To his surprise, the Liberals said yes. Even their MP David Birnbaum, former director of the Quebec English School Boards Association, voted in favour. The amendment was adopted.

Today, Anglade says: “Oops”.

She wants the parliamentary committee to go back and modify her proposal. Members of other parties must give their consent. It is not acquired.

Mr. Jolin-Barrette could demand something in return. This is the humiliating position in which the Liberals find themselves.

Not so long ago, the Parti Québécois was torn apart by its referendum debate. If he postponed it, those in a hurry would rebel. If he promised, the chilly worried. The PQ sought to satisfy their base while courting the undecided. It was perpetual quartering. The existential crisis returned with each season of ideas.

The Liberals are kind of going through the same thing. Mme Anglade has alienated his hard core of supporters. To be convinced of this, just consult the Qc125 site, a survey aggregator.

In 13 fortified castles, where allophones and English speakers are numerous, the probability of a liberal victory is 99%. In four others, it fluctuates between 75% and 90%. Elsewhere, in more French-speaking ridings, it drops to less than 50%.
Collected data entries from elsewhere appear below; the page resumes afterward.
/-- Law 8 at the check of the first beat of a grant. The first beat of an INGEST that SCHEDULER_GRANT begins, and of an EMIT
whose source page is cached, bound to no line or to one that is asserted, finds its port granted or not: the named port's
bit, and for a word the next port's too. Withheld, the beat ends in PORT_DENIED at the named port and no access is issued;
granted, an EMIT's first access is issued, and an INGEST looks its destination up: with its page writable and its Written bit
known the first access is issued, and otherwise the lookup asks the walker or fails. An EMIT whose source page is not cached
asks the walker first (R4, R30, R34, R42, R84, R109 to R112, R114). That the sampled lines are an operand (log entry 5), and
that a walk's start is a step of its own (log entry 3), is the model's choice. -/
def Obligations.PortBeatsNeedTheGrant : Prop :=
  ∀ (preq : BitVec 8) (s : State) (c : ChannelId), s.Running → s.engine.service = .none → s.urgent.mode = .normal →
    s.window.resetting = false → s.channels[c].state = .ready →
    (∀ n : ChannelId, n ≠ c → s.channels[n].state ≠ .ready) →
    s.channels[c].phase = .move → 1 ≤ s.channels[c].remaining.toNat → 1 ≤ s.channels[c].burst.toNat →
    (∀ n : Fin 8, s.channels[c].line = some n → preq.getLsbD n.val = true) →
    let x := s.channels[c]
    let word : Prop := x.control.getLsbD 2 = true
    let granted (p : Port) : Prop := s.portGranted x.domain p = true ∧ (word → s.portGranted x.domain (p + 1) = true)
    let denied (a : FaultAccess) (p : Port) : Prop :=
      ∃ t, exec (.schedulerGrant preq) s = .next t ∧ t.sbi = s.sbi ∧ t.engine = Engine.free
        ∧ Reported s t c (recordOf s c .portDenied a (p.setWidth 22))
    let issued (sp : Space) (p : PAddr) : Prop :=
      ∃ t, exec (.schedulerGrant preq) s = .next t
        ∧ t.sbi = s.sbi.handOver .engine
            { space := sp, width := if word then .word else .byte, address := p, write := none }
        ∧ t.queue = s.queue ∧ t.channels[c] = { x with state := .active }
    let g : State := { s with
      pins := { s.pins with preq := preq }
      channels := s.channels.set c { x with state := .active }
      pointers := s.pointers.set x.priority c
      engine := { Engine.free with service := .move, server := .channel c } }
    (x.control.toNat % 4 = 1 →
      let p : Port := x.source.extractLsb' 0 8
      let v : VAddr := x.dest.extractLsb' 0 22
      (¬ granted p → denied .portRead p)
      ∧ (∀ w : Fin 4, granted p → hitWay s.cache[setOf (vpnOf v)] x.domain (vpnOf v) = some w →
          s.cache[setOf (vpnOf v)][w].writable = true → s.cache[setOf (vpnOf v)][w].writtenKnown = true →
          issued .port (p.setWidth 24))
      ∧ (granted p → WriteSideLookedUp (exec (.schedulerGrant preq) s) false g c))
    ∧ (x.control.toNat % 4 = 2 →
      let p : Port := x.dest.extractLsb' 0 8
      let v : VAddr := x.source.extractLsb' 0 22
      (hitWay s.cache[setOf (vpnOf v)] x.domain (vpnOf v) = none →
        AsksWalker (exec (.schedulerGrant preq) s) false g c v .read)
      ∧ ∀ w : Fin 4, hitWay s.cache[setOf (vpnOf v)] x.domain (vpnOf v) = some w →
        (¬ granted p → denied .portWrite p)
        ∧ (granted p → issued .memory (s.cache[setOf (vpnOf v)][w].frame ++ v.extractLsb' 0 11)))

/-- LINE_ASSERTED makes exactly the WAIT_REQ channels bound to the line READY, in NORMAL with no engine reset in progress; in
every other mode the channels stand (R85). The line's remembered level is the model's own (log entry 5). So is that the wake
waits for this row, whatever another row's sample of the line shows (log entry 5). -/
def Obligations.LineAssertedWakesItsChannels : Prop :=
  ∀ (n : Fin 8) (s : State), s.Running →
    ∃ t, exec (.lineAsserted n) s = .next t
      ∧ (∀ c : ChannelId, t.channels[c] =
          if s.urgent.mode = .normal ∧ s.window.resetting = false ∧ s.channels[c].state = .waitReq
              ∧ s.channels[c].line = some n then
            { s.channels[c] with state := .ready }
          else s.channels[c])
      ∧ t = { s with channels := t.channels, pins := { s.pins with preq := t.pins.preq } }

/-- FETCH_READ_END with ready: a word before the eighth is kept. For U the next word's read is issued at its position; for a
channel the next word is looked up: a hit issues its read, a miss asks the walker in NORMAL (an OWNER keeping the bus for it)
and ends the service READY in FETCH in any other mode. The eighth word of a descriptor that passes its checks loads the
element: a channel is then READY in MOVE, and U goes on to its first beat, its sides at bits 23 to 0 of the element's
addresses, a FILL's pattern its datum. One that fails gives a channel a DESC_FORMAT record at the descriptor address and
loads nothing, and stops U in URGENT_HOLD (R41, R64, R65, R67, R75, R82, R95, R112, R118, R146, R147, R149, R170). That a
miss waits for the step WALK_START (log entry 3), and that an OWNER keeps the bus for a fetch's walk until then (log entry
19), is the model's choice, and so is the address that a port side of U holds (log entry 17). -/
def Obligations.FetchLoadsTheDescriptor : Prop :=
  ∀ (s : State) (a : Access) (sd : Word), s.Carrying .engine a → a.width = .word → s.engine.service = .fetch →
    let kept : Engine := { s.engine with fetched := s.engine.fetched ++ [sd] }
    (s.engine.server = .urgent → s.engine.fetched.length < 7 →
      ∃ t x, exec (.fetchReadEnd (.ready sd)) s = .next t
        ∧ x = s.urgent.u.position.extractLsb' 0 24 + BitVec.ofNat 24 (2 * (s.engine.fetched.length + 1))
        ∧ t = { s with engine := kept, sbi := (s.sbi.ended.handOver .engine (readWord x)).settle })
    ∧ (∀ c : ChannelId, s.engine.server = .channel c → s.engine.fetched.length < 7 →
      let d := s.channels[c].domain
      let v : VAddr := s.channels[c].descriptor.extractLsb' 0 22 + BitVec.ofNat 22 (2 * (s.engine.fetched.length + 1))
      (∀ w : Fin 4, hitWay s.cache[setOf (vpnOf v)] d (vpnOf v) = some w →
        exec (.fetchReadEnd (.ready sd)) s = .next { s with
          engine := kept, cache := (s.touch (setOf (vpnOf v)) w).cache
          sbi := (s.sbi.ended.handOver .engine
            (readWord (s.cache[setOf (vpnOf v)][w].frame ++ v.extractLsb' 0 11))).settle })
      ∧ (hitWay s.cache[setOf (vpnOf v)] d (vpnOf v) = none →
        (s.urgent.mode = .normal → exec (.fetchReadEnd (.ready sd)) s = .next { s with
          engine := kept
          walker := { s.walker with engineWaiting := some { domain := d, vaddr := v, access := .fetch } }
          sbi := if s.walker.state = .idle ∧ s.sbi.granted = true ∧ s.sbi.anyPending = false then s.sbi.ended
            else s.sbi.ended.settle })
        ∧ (s.urgent.mode ≠ .normal → exec (.fetchReadEnd (.ready sd)) s = .next { s with
          engine := Engine.free, sbi := s.sbi.ended.settle
          channels := s.channels.set c (s.channels[c].afterService .ready) })))
    ∧ ∀ (w0 w1 w2 w3 w4 w5 w6 : Word), s.engine.fetched = [w0, w1, w2, w3, w4, w5, w6] →
      let d : Descriptor :=
        { control := w0.extractLsb' 0 8, count := w1, source := w3 ++ w2, dest := w5 ++ w4, next := sd ++ w6 }
      (∀ c : ChannelId, s.engine.server = .channel c →
        (d.formatOk (.channel c) = true →
          exec (.fetchReadEnd (.ready sd)) s = .next { s with
            engine := Engine.free, sbi := s.sbi.ended.settle
            channels := s.channels.set c (Channel.afterService { s.channels[c] with
              control := d.control, count := d.count, origSource := d.source, source := d.source, origDest := d.dest,
              dest := d.dest, remaining := d.count, next := d.next, code := .complete, phase := .move } .ready) })
        ∧ (d.formatOk (.channel c) = false →
          ∃ t, exec (.fetchReadEnd (.ready sd)) s = .next t
            ∧ Reported s t c (recordOf s c .descFormat .fetch (s.channels[c].descriptor.extractLsb' 0 22))
            ∧ t = { s with
                engine := Engine.free, sbi := s.sbi.ended.settle, queue := t.queue, channels := t.channels }))
      ∧ (s.engine.server = .urgent →
        (d.formatOk .urgent = true → ∃ t, exec (.fetchReadEnd (.ready sd)) s = .next t
          ∧ t.urgent = { s.urgent with u := { s.urgent.u with
              control := d.control, remaining := d.count, source := d.source, dest := d.dest, next := d.next,
              code := .complete, phase := .move } }
          ∧ t = { s with
              engine := urgentBeatEngine { Engine.free with service := .move, server := .urgent } d.element
              urgent := t.urgent
              sbi := (s.sbi.ended.handOver .engine (urgentBeatAccess d.element)).settle })
        ∧ (d.formatOk .urgent = false → exec (.fetchReadEnd (.ready sd)) s = .next { s with
            engine := Engine.free, sbi := s.sbi.ended.settle
            urgent := { s.urgent with mode := .urgentHold, fault := .descFormat }
            window := { s.window with urgentCause := true } }))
To go up in the polls, the PLQ therefore needs Francophones. But by wooing them, Mme Anglade made few gains. Above all, she enraged her militant base.

Its die-hards are now threatening to create an Anglo party, like the Equality Party founded in 1989. It would be surprising if that threatened the seats in the castles. But it still creates an impression of disorder that she didn’t need…

To the credit of these disgruntled people, it is true that the Liberal amendment affects Anglophones, which goes beyond the spirit of Bill 101, which was primarily aimed at Allophones. But at the same time, not applying Law 101 to CEGEP is already a big compromise…

And even if they describe themselves as victims, English-speaking CEGEPs and universities remain overfunded in relation to the demographic weight of the community.

If the Liberals are defending their traditional militants, it is because Quebec politics has changed.

Faced with an adversary who does not want to achieve independence, Mme Anglade needs to redefine herself, and she doesn’t know how to do it yet. She is everywhere and nowhere at the same time.

After having governed for 15 of the last 18 years, the PLQ was ripe for purgatory. It had to reflect on its raison d’être and rebuild itself around its fundamental values.

Like PQ leader Paul St-Pierre Plamondon, Mme Anglade is intelligent and honest. I doubt anyone else would have done better in his place.

It’s cruel to say, but she was probably in too much of a rush to win. In search of a shortcut to victory, she rushed to rebuild her party.

The departure of practically all the veterans of the PLQ in the next elections could help the party to rebuild itself around new faces. If what’s broken can be fixed, of course.

But, unfortunately for the chef, if nothing changes, she will no longer be there to do this job.